Of the 50,000 who once served on the Intrepid, 270 never made it home.

U.S. Navy Radioman First Class Bob Cassara is one of 50,000 men who served onboard the Intrepid during the Cold War.

“It took me a while, you know, to be able to come back here,” Cassara said. “You know, the ship became a museum, and it took me five years before I started really becoming active and volunteering.”

Stanley Wright, a U.S. Navy veteran who served in Vietnam, said it was an emotional day.

“You see these tears coming down every day. It’s gut-wrenching to know that the person who’s standing next to you interviewing you all of a sudden doesn’t have a head, and you’re covered with that stuff, and you’ve got to come back home and deal with it,” Wright said.

Wright fought in the Vietnam War from 1969 to 1971. He said there is nowhere he would rather spend Memorial Day than at the Intrepid.

Meanwhile, Rita Abbey of the Bronx brought her kids so they could think about the courage about those who fought, but could not get back to their families.

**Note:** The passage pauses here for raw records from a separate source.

-- ==== Sys2Proof/Laws/State.lean ====
section
/-! SUPPORT. State.lean: what each update of the state leaves as it was, field by field, and what it makes of the cores and contexts. -/
namespace Sys2Proof.Machine

/-! ### setCore -/

@[simp] theorem State.setCore_cycle (s : State) (c : Nat) (k : Core) : (s.setCore c k).cycle = s.cycle := rfl
@[simp] theorem State.setCore_slot (s : State) (c : Nat) (k : Core) : (s.setCore c k).slot = s.slot := rfl
@[simp] theorem State.setCore_clk (s : State) (c : Nat) (k : Core) : (s.setCore c k).clk = s.clk := rfl
@[simp] theorem State.setCore_rate (s : State) (c : Nat) (k : Core) : (s.setCore c k).rate = s.rate := rfl
@[simp] theorem State.setCore_agenda (s : State) (c : Nat) (k : Core) : (s.setCore c k).agenda = s.agenda := rfl
@[simp] theorem State.setCore_follow (s : State) (c : Nat) (k : Core) : (s.setCore c k).follow = s.follow := rfl
@[simp] theorem State.setCore_fresh (s : State) (c : Nat) (k : Core) : (s.setCore c k).fresh = s.fresh := rfl
@[simp] theorem State.setCore_me (s : State) (c : Nat) (k : Core) : (s.setCore c k).me = s.me := rfl
@[simp] theorem State.setCore_took (s : State) (c : Nat) (k : Core) : (s.setCore c k).took = s.took := rfl
@[simp] theorem State.setCore_chan (s : State) (c : Nat) (k : Core) : (s.setCore c k).chan = s.chan := rfl
@[simp] theorem State.setCore_homes (s : State) (c : Nat) (k : Core) : (s.setCore c k).homes = s.homes := rfl
@[simp] theorem State.setCore_parked (s : State) (c : Nat) (k : Core) : (s.setCore c k).parked = s.parked := rfl
@[simp] theorem State.setCore_mem (s : State) (c : Nat) (k : Core) : (s.setCore c k).mem = s.mem := rfl
@[simp] theorem State.setCore_sched (s : State) (c : Nat) (k : Core) : (s.setCore c k).sched = s.sched := rfl
@[simp] theorem State.setCore_store (s : State) (c : Nat) (k : Core) : (s.setCore c k).store = s.store := rfl
@[simp] theorem State.setCore_images (s : State) (c : Nat) (k : Core) : (s.setCore c k).images = s.images := rfl
@[simp] theorem State.setCore_units (s : State) (c : Nat) (k : Core) : (s.setCore c k).units = s.units := rfl
@[simp] theorem State.setCore_ebufs (s : State) (c : Nat) (k : Core) : (s.setCore c k).ebufs = s.ebufs := rfl
@[simp] theorem State.setCore_fabric (s : State) (c : Nat) (k : Core) : (s.setCore c k).fabric = s.fabric := rfl
@[simp] theorem State.setCore_dbg (s : State) (c : Nat) (k : Core) : (s.setCore c k).dbg = s.dbg := rfl
@[simp] theorem State.setCore_rel (s : State) (c : Nat) (k : Core) : (s.setCore c k).rel = s.rel := rfl
@[simp] theorem State.setCore_boot (s : State) (c : Nat) (k : Core) : (s.setCore c k).boot = s.boot := rfl
@[simp] theorem State.setCore_out (s : State) (c : Nat) (k : Core) : (s.setCore c k).out = s.out := rfl

/-! ### onCore -/

@[simp] theorem State.onCore_cycle (s : State) (c : Nat) (f : Core → Core) : (s.onCore c f).cycle = s.cycle := rfl
@[simp] theorem State.onCore_slot (s : State) (c : Nat) (f : Core → Core) : (s.onCore c f).slot = s.slot := rfl
@[simp] theorem State.onCore_clk (s : State) (c : Nat) (f : Core → Core) : (s.onCore c f).clk = s.clk := rfl
@[simp] theorem State.onCore_rate (s : State) (c : Nat) (f : Core → Core) : (s.onCore c f).rate = s.rate := rfl
@[simp] theorem State.onCore_agenda (s : State) (c : Nat) (f : Core → Core) : (s.onCore c f).agenda = s.agenda := rfl
@[simp] theorem State.onCore_follow (s : State) (c : Nat) (f : Core → Core) : (s.onCore c f).follow = s.follow := rfl
@[simp] theorem State.onCore_fresh (s : State) (c : Nat) (f : Core → Core) : (s.onCore c f).fresh = s.fresh := rfl
@[simp] theorem State.onCore_me (s : State) (c : Nat) (f : Core → Core) : (s.onCore c f).me = s.me := rfl
@[simp] theorem State.onCore_took (s : State) (c : Nat) (f : Core → Core) : (s.onCore c f).took = s.took := rfl
@[simp] theorem State.onCore_chan (s : State) (c : Nat) (f : Core → Core) : (s.onCore c f).chan = s.chan := rfl
@[simp] theorem State.onCore_homes (s : State) (c : Nat) (f : Core → Core) : (s.onCore c f).homes = s.homes := rfl
@[simp] theorem State.onCore_parked (s : State) (c : Nat) (f : Core → Core) : (s.onCore c f).parked = s.parked := rfl
@[simp] theorem State.onCore_mem (s : State) (c : Nat) (f : Core → Core) : (s.onCore c f).mem = s.mem := rfl
@[simp] theorem State.onCore_sched (s : State) (c : Nat) (f : Core → Core) : (s.onCore c f).sched = s.sched := rfl
@[simp] theorem State.onCore_store (s : State) (c : Nat) (f : Core → Core) : (s.onCore c f).store = s.store := rfl
@[simp] theorem State.onCore_images (s : State) (c : Nat) (f : Core → Core) : (s.onCore c f).images = s.images := rfl
@[simp] theorem State.onCore_units (s : State) (c : Nat) (f : Core → Core) : (s.onCore c f).units = s.units := rfl
@[simp] theorem State.onCore_ebufs (s : State) (c : Nat) (f : Core → Core) : (s.onCore c f).ebufs = s.ebufs := rfl
@[simp] theorem State.onCore_fabric (s : State) (c : Nat) (f : Core → Core) : (s.onCore c f).fabric = s.fabric := rfl
@[simp] theorem State.onCore_dbg (s : State) (c : Nat) (f : Core → Core) : (s.onCore c f).dbg = s.dbg := rfl
@[simp] theorem State.onCore_rel (s : State) (c : Nat) (f : Core → Core) : (s.onCore c f).rel = s.rel := rfl
@[simp] theorem State.onCore_boot (s : State) (c : Nat) (f : Core → Core) : (s.onCore c f).boot = s.boot := rfl
@[simp] theorem State.onCore_out (s : State) (c : Nat) (f : Core → Core) : (s.onCore c f).out = s.out := rfl

/-! ### setCtx -/

@[simp] theorem State.setCtx_cycle (s : State) (c x : Nat) (t : Ctx) : (s.setCtx c x t).cycle = s.cycle := rfl
@[simp] theorem State.setCtx_slot (s : State) (c x : Nat) (t : Ctx) : (s.setCtx c x t).slot = s.slot := rfl
@[simp] theorem State.setCtx_clk (s : State) (c x : Nat) (t : Ctx) : (s.setCtx c x t).clk = s.clk := rfl
@[simp] theorem State.setCtx_rate (s : State) (c x : Nat) (t : Ctx) : (s.setCtx c x t).rate = s.rate := rfl
@[simp] theorem State.setCtx_agenda (s : State) (c x : Nat) (t : Ctx) : (s.setCtx c x t).agenda = s.agenda := rfl
@[simp] theorem State.setCtx_follow (s : State) (c x : Nat) (t : Ctx) : (s.setCtx c x t).follow = s.follow := rfl
@[simp] theorem State.setCtx_fresh (s : State) (c x : Nat) (t : Ctx) : (s.setCtx c x t).fresh = s.fresh := rfl
@[simp] theorem State.setCtx_me (s : State) (c x : Nat) (t : Ctx) : (s.setCtx c x t).me = s.me := rfl
@[simp] theorem State.setCtx_took (s : State) (c x : Nat) (t : Ctx) : (s.setCtx c x t).took = s.took := rfl
@[simp] theorem State.setCtx_chan (s : State) (c x : Nat) (t : Ctx) : (s.setCtx c x t).chan = s.chan := rfl
@[simp] theorem State.setCtx_homes (s : State) (c x : Nat) (t : Ctx) : (s.setCtx c x t).homes = s.homes := rfl
@[simp] theorem State.setCtx_parked (s : State) (c x : Nat) (t : Ctx) : (s.setCtx c x t).parked = s.parked := rfl
@[simp] theorem State.setCtx_mem (s : State) (c x : Nat) (t : Ctx) : (s.setCtx c x t).mem = s.mem := rfl
@[simp] theorem State.setCtx_sched (s : State) (c x : Nat) (t : Ctx) : (s.setCtx c x t).sched = s.sched := rfl
@[simp] theorem State.setCtx_store (s : State) (c x : Nat) (t : Ctx) : (s.setCtx c x t).store = s.store := rfl
@[simp] theorem State.setCtx_images (s : State) (c x : Nat) (t : Ctx) : (s.setCtx c x t).images = s.images := rfl
@[simp] theorem State.setCtx_units (s : State) (c x : Nat) (t : Ctx) : (s.setCtx c x t).units = s.units := rfl
@[simp] theorem State.setCtx_ebufs (s : State) (c x : Nat) (t : Ctx) : (s.setCtx c x t).ebufs = s.ebufs := rfl
@[simp] theorem State.setCtx_fabric (s : State) (c x : Nat) (t : Ctx) : (s.setCtx c x t).fabric = s.fabric := rfl
@[simp] theorem State.setCtx_dbg (s : State) (c x : Nat) (t : Ctx) : (s.setCtx c x t).dbg = s.dbg := rfl
@[simp] theorem State.setCtx_rel (s : State) (c x : Nat) (t : Ctx) : (s.setCtx c x t).rel = s.rel := rfl
@[simp] theorem State.setCtx_boot (s : State) (c x : Nat) (t : Ctx) : (s.setCtx c x t).boot = s.boot := rfl
@[simp] theorem State.setCtx_out (s : State) (c x : Nat) (t : Ctx) : (s.setCtx c x t).out = s.out := rfl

“I want them to know people died for this country,” Abbey told CBS2’s Jessica Layton. “People have suffered to be here.”

Abbey is on a mission to make sure her girls understand that when they have the day off from school, it may be one of the most important lessons they ever learn.

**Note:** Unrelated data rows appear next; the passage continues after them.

-- ==== Sys2Proof/Laws/PerInstr.lean ====
section
/-! SUPPORT. PerInstr.lean: for each instruction, the decoder takes back what the encoder gives to its fields: no bit of an operand is dropped
and none runs into another's place. -/
namespace Sys2Proof.Laws.Encodes

-- One theorem after the other: each of them is small, and their threads' stacks together are not.
set_option Elab.async false

/-- What the encoder puts into the parts of a word, the decoder of its class reads back (R39, R45). An event has no word. -/
def Statement (i : Instr) : Prop := ∀ r, encodeRaw i = some r → decodeRaw r = .ok i

/-! Specifiers (R43). -/
@[simp] theorem gReg_gSpec (r : GReg) : gReg (gSpec r) = .ok r := by revert r; decide +kernel
@[simp] theorem vReg_vSpec (r : VReg) : vReg (vSpec r) = .ok r := by revert r; decide +kernel
@[simp] theorem pReg_pSpec (r : PReg) : pReg (pSpec r) = .ok r := by revert r; decide +kernel
@[simp] theorem aReg_aSpec (r : AReg) : aReg (aSpec r) = .ok r := by revert r; decide +kernel
@[simp] theorem oReg_oSpec (r : OReg) : oReg (oSpec r) = .ok r := by revert r; decide +kernel
@[simp] theorem hReg_hSpec (r : HReg) : hReg (hSpec r) = .ok r := by revert r; decide +kernel
@[simp] theorem cbReg_cbSpec (r : CbReg) : cbReg (cbSpec r) = .ok r := by revert r; decide +kernel
@[simp] theorem kReg_kSpec (r : KReg) : kReg (kSpec r) = .ok r := by revert r; decide +kernel
@[simp] theorem optGReg_optGSpec (r : Option GReg) : optGReg (optGSpec r) = .ok r := by
  cases r with
  | none => rfl
  | some r => revert r; decide +kernel
@[simp] theorem optPReg_optPSpec (r : Option PReg) : optPReg (optPSpec r) = .ok r := by
  cases r with
  | none => rfl
  | some r => revert r; decide +kernel
@[simp] theorem zeroVReg_zeroVSpec (r : Option VReg) : zeroVReg (zeroVSpec r) = .ok r := by
  cases r with
  | none => rfl
  | some r => revert r; decide +kernel
@[simp] theorem isG_gSpec (r : GReg) : isG (gSpec r) = true := by revert r; decide +kernel
@[simp] theorem isG_pSpec (r : PReg) : isG (pSpec r) = false := by revert r; decide +kernel

/-! Codes. -/
@[simp] theorem wd_code (x : Wd) : wdOf (wdBits x) = x := by cases x <;> rfl
@[simp] theorem mode_code (a : Mode) : modeOf (modeBits a) = a := by cases a <;> rfl
@[simp] theorem lc_code (x : Bool) : lcOf (lcBits x) = .ok x := by cases x <;> rfl
@[simp] theorem wdsz_code (x : Wd) : wdszOf (wdszBits x) = .ok x := by cases x <;> rfl
@[simp] theorem ldsz_code (x : LdSz) : ldszOf (ldszBits x) = .ok x := by cases x <;> rfl
@[simp] theorem stsz_code (x : StSz) : stszOf (stszBits x) = .ok x := by cases x <;> rfl
@[simp] theorem cond_code (x : Cond) : condOf (condBits x) = .ok x := by cases x <;> rfl
@[simp] theorem fcond_code (x : FCond) : fcondOf (fcondBits x) = .ok x := by cases x <;> rfl
@[simp] theorem fmt_code (x : Fmt) : fmtOf (fmtBits x) = .ok x := by cases x <;> rfl
@[simp] theorem rm_code (x : Rm) : rmOf (rmBits x) = .ok x := by cases x <;> rfl
@[simp] theorem nfmt_code (x : NFmt) : nfmtOf (nfmtBits x) = .ok x := by cases x <;> rfl
@[simp] theorem view_code (x : View) : viewOf (viewBits x) = .ok x := by cases x <;> rfl
@[simp] theorem bx_code (x : Bx) : bxOf (bxBits x) = .ok x := by cases x <;> rfl
@[simp] theorem atom_code (x : AtomOp) : atomOf (atomBits x) = .ok x := by cases x <;> rfl
@[simp] theorem ckind_code (k : CKind) : ckindOf (ckindBits k) = .ok k := by cases k <;> rfl
@[simp] theorem lvl_code (x : Lvl) : lvlOf (lvlBits x) = .ok x := by cases x <;> rfl
@[simp] theorem tfmt_code (x : TFmt) : tfmtOf (tfmtBits x) = .ok x := by cases x <;> rfl
@[simp] theorem sreg_code (x : SReg) : sregOf (sregBits x) = .ok x := by cases x <;> rfl
@[simp] theorem csr_code (x : Csr) : csrOf (csrBits x) = .ok x := by
  cases x with
  | win i => revert i; decide +kernel
  | _ => rfl
@[simp] theorem bit_code (b : Bool) : (BitVec.ofBool b == 1#1) = b := by cases b <;> rfl
@[simp] theorem ldsz_not_v (x : LdSz) : ldszBits x ≠ 8#4 := by cases x <;> decide
@[simp] theorem stsz_not_v (x : StSz) : stszBits x ≠ 8#4 := by cases x <;> decide
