theorem fwds_translate (s : State) (a : Asker) (need : XNeed) (va : Word) : (s.translate a need va).2.mem.fwds = s.mem.fwds := by
  have hleaf := fwds_leafFor s (homeStop va) a.tenant a.sup need (fld va 56 0)
  unfold State.translate
  dsimp only
  split
  next h => rwa [h] at hleaf
  next h =>
    rw [h] at hleaf
    repeat' split
    all_goals exact hleaf

theorem fwds_logStop (s : State) (n : Nat) (a : Asker) (va : Word) (mb : BitVec 6) (kind : BitVec 8) :
    (s.logStop n a va mb kind).mem.fwds = s.mem.fwds := rfl

theorem fwds_gCheck0 (s : State) (a : Asker) (need : XNeed) (bset rd : Bool) (va : Word) (mask : BitVec 64) :
    (s.gCheck0 a need bset rd va mask).2.mem.fwds = s.mem.fwds := by
  have hx := fwds_translate s a need va
  unfold State.gCheck0
  split
  next h => rwa [h] at hx
  next h => rwa [h] at hx
  next h =>
    rw [h] at hx
    dsimp only
    generalize (if bset then _ else _ : Bool) = pass
    repeat' split
    all_goals exact hx

theorem mem_consumePoison (s : State) (a : Asker) : (s.consumePoison a).mem = s.mem := by
  unfold State.consumePoison
  split
  · rfl
  · split <;> rfl

theorem fwds_gCheck (s : State) (a : Asker) (need : XNeed) (bset rd : Bool) (va : Word) (mask : BitVec 64) :
    (s.gCheck a need bset rd va mask).2.mem.fwds = s.mem.fwds := by
  have hc := fwds_gCheck0 s a need bset rd va mask
  unfold State.gCheck
  split
  next h => rwa [h] at hc
  next h =>
    rw [h] at hc
    dsimp only
    split
    · rwa [mem_consumePoison]
    · exact hc
  next h => rwa [h] at hc

theorem fwds_readXl (s : State) (t : BitVec 16) (x : Xl) : (s.readXl t x).2.mem.fwds = s.mem.fwds := by
  unfold State.readXl
  split
  · exact fwds_readPhys ..
  · rfl

theorem fwds_ringWrite (s : State) (key : Nat) (l : List Byte) : (s.ringWrite key l).mem.fwds = s.mem.fwds := by
  unfold State.ringWrite
  dsimp only
  split <;> rfl

theorem mem_startStop (s : State) (scope core : Nat) (edge : Bool) (extra : Option Nat) :
    (s.startStop scope core edge extra).mem = s.mem := by
  unfold State.startStop
  split <;> rfl

theorem fwds_fire (s : State) (l : Tab Watch) (glob : Bool) (unit die : Nat) (a : Asker) (addr n acc : Nat) (val : Nat → Word) :
    (s.fire l glob unit die a addr n acc val).mem.fwds = s.mem.fwds := by
  induction l generalizing s with
  | nil => rfl
  | cons p l ih =>
    obtain ⟨i, w⟩ := p
    rw [State.fire]
    refine (ih _).trans ?_
    split
    · rw [mem_startStop]
      exact fwds_ringWrite ..
    · rfl

theorem fwds_fireGlob (s : State) (a : Asker) (va : Word) (n pa acc : Nat) : (s.fireGlob a va n pa acc).mem.fwds = s.mem.fwds := by
  unfold State.fireGlob
  dsimp only
  split
  · rfl
  · exact fwds_fire ..

/-- A load at a memory stop forwards nothing to replicas. -/
theorem fwds_gLoad {s u : State} {a : Asker} {need : XNeed} {va : Word} {n : Nat} {l : Line} (h : s.gLoad a need va n = .done l u) :
    u.mem.fwds = s.mem.fwds := by
  have hc := fwds_gCheck s a need false true va (byteMask (fld va 5 0) n)
  unfold State.gLoad at h
  dsimp only at h
  split at h
  next => cases h
  next hok =>
    rw [hok] at hc
    cases h
    exact (fwds_fireGlob ..).trans ((fwds_readXl ..).trans hc)

/-! ### The home answers (R193, R204) -/

theorem mem_reply (s : State) (r : Req) (l : Line) (f : BitVec 6) (e : Option RFault) : (s.reply r l f e).mem = s.mem := by
  obtain ⟨c, h⟩ := reply_eq s r l f e
  rw [h]

section
variable {q : Nat} {s : State} {r : Req}

/-- A load that a memory stop performs is answered. -/
theorem serve_load_glob {va : Word} {n : Nat} {ln : Bool} {l : Line} {u : State} (hp : r.place = .glob va) (hop : r.op = .load n ln)
    (hm : s.mayServe q r = true) (hg : (s.taking q).gLoad r.who .load va n = .done l u) :
    exec (.homeServe q) s = .next (u.reply r l 0 none) := by
  have hserve : (s.taking q).serve r = some (u.reply r l 0 none) := by
    simp only [State.serve, hp, State.serveGlob, hop, hg, Served.answer]
  rw [exec_homeServe hm hserve, holdAcks_of_length_le]
  rw [mem_reply, fwds_gLoad hg]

“They should not take anything for granted, for people have lost their lives for this,” Abbey said.

The mayor also marched in the annual Little Neck-Douglaston Memorial Day parade. It stepped off at Jayson Avenue and Northern Boulevard in Queens.

The Douglaston parade was a bittersweet occasion for Air Force veteran Frank Zapata.

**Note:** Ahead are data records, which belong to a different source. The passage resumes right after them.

-- ==== Sys2Proof/Machine/Flags.lean ====
section
/-! DEFINITION. Every condition the ops test or store in a flag (10_state.md R34). -/

namespace Sys2Proof.Machine

/-- The bit a transition's count carries (41_frame_decoder.md R119). -/
def bitOfCount (p : Params) (c : Nat) : Bool := decide (p.bitThreshold < c)

/-- Whether a transition that ends by a change of level carries a bit (41_frame_decoder.md R118). -/
def carriesBit (p : Params) (i : Nat) : Bool := decide (p.headerTransitions ≤ i) && decide (i % 2 = 0)

/-- The low eight bits of the sum of the first four bytes (30_encoding.md R79; 41_frame_decoder.md R125). -/
def frameChecksum (f : Vector Byte Config.FRAME_BYTES) : Byte :=
  BitVec.ofNat 8 (f[0].toNat + f[1].toNat + f[2].toNat + f[3].toNat)

/-- The checksum byte is right (30_encoding.md R79). -/
def checksumOk (f : Vector Byte Config.FRAME_BYTES) : Bool := f[4] == frameChecksum f

/-- `average(w) < p / q` on integers, for the sum `sum` of a window of `n` slots (42_sliding_window.md R146). -/
def avgBelow (n : Nat) (sum p q : Int) : Bool := decide (q * sum < (n : Int) * p)

/-- The water window's average is below the threshold, strictly (43_water_level.md R162, R163). -/
def State.waterLow (s : State) : Bool := avgBelow s.par.nWin (s.winSum .water) s.par.waterThreshold 1

/-- `T`: the fan's switch point in tenths of a percent, signed (44_controller.md R173). -/
def State.fanPoint (s : State) : Int := (s.setHum10.toNat : Int) - (s.par.toleranceX10 : Int)

/-- `below`: the average humidity is below the switch point (44_controller.md R173, R174). -/
def State.below (s : State) : Bool := avgBelow s.par.nWin (s.avgSum .hum) s.fanPoint 10

/-- The edge OutOfWater to HasWater (44_controller.md R177). -/
def State.refillEdge (s : State) : Bool := !s.outOfWater && s.lastOutOfWater

/-- The edge HasWater to OutOfWater (44_controller.md R178). -/
def State.emptyEdge (s : State) : Bool := s.outOfWater && !s.lastOutOfWater

/-- The alarm pin's level in step `e` of CTL_EMPTY (44_controller.md R178). -/
def alarmLevel (p : Params) (e : Nat) : Bool := decide (e % p.alarmPeriodUs < p.alarmHighUs)

/-- `IsElapsed()` (45_timer_sequencer.md R200). -/
def State.isElapsed (s : State) : Bool := decide (s.tmrDur.toNat ≤ s.elapsed.toNat)

end Sys2Proof.Machine
end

“It’s very sad,” Zapata said. “I feel sorry for all those people that we lost and all the families.

The Port Authority also deployed the world’s largest free-flying flag at the George Washington Bridge for Memorial Day.

Meanwhile on Monday morning, the Wounded Warriors Project offered a tour of seven monuments that honor fallen heroes.

Many parades were also held, including in Chappaqua, where Gov. Andrew Cuomo marched in New Castle’s Memorial Day parade along with former President Bill Clinton and former Secretary of State Hillary Clinton. Cuomo also marched in a parade in Valley Stream on Monday morning.

The Memorial Day Parade in Chappaqua is a strong, longstanding tradition that cloudy gray skies and sporadic showers could not defeat.

“Chappaqua always supports the veterans and the Memorial Day Parade — rain or shine,” said Adam Glick of Chappaqua.

“I think it’s absolutely wonderful that they would be such a turn on a rainy day,” said Ron Freeman, a World War II veteran.

Cuomo said the holiday now means even more than honoring those who fought for us.

”I think we’re also talking about today and the state of the world today, and the fear that we all have about terrorism,” Cuomo said, “and I think we have a new appreciation for the freedom this nation gives us and how we have to keep it safe.”

In Ridgewood, New Jersey, dozens came to remember those who gave the ultimate sacrifice. An indoor memorial replaced the outdoor event that was washed out by the rain.

World War II veteran Joe Vrana said he will never forget his fallen comrades.

“Lots of memories of all my friends that are still over there,” Vrana said.

Other events were held over the weekend ahead of Memorial Day.

The Town of Huntington spent Sunday remembering and honoring our fallen services. Dozens of veterans turned out to lay wreaths at the World War I, World War II, Korean War, Vietnam and Women’s Veteran monuments on Main Street. The Memorial Day ceremonies continue Monday with several parades across town.

The new Kosciuszko Bridge was lit up in red, white and blue Sunday night in honor of Memorial Day. It was the third light show since the bridge opened a month ago.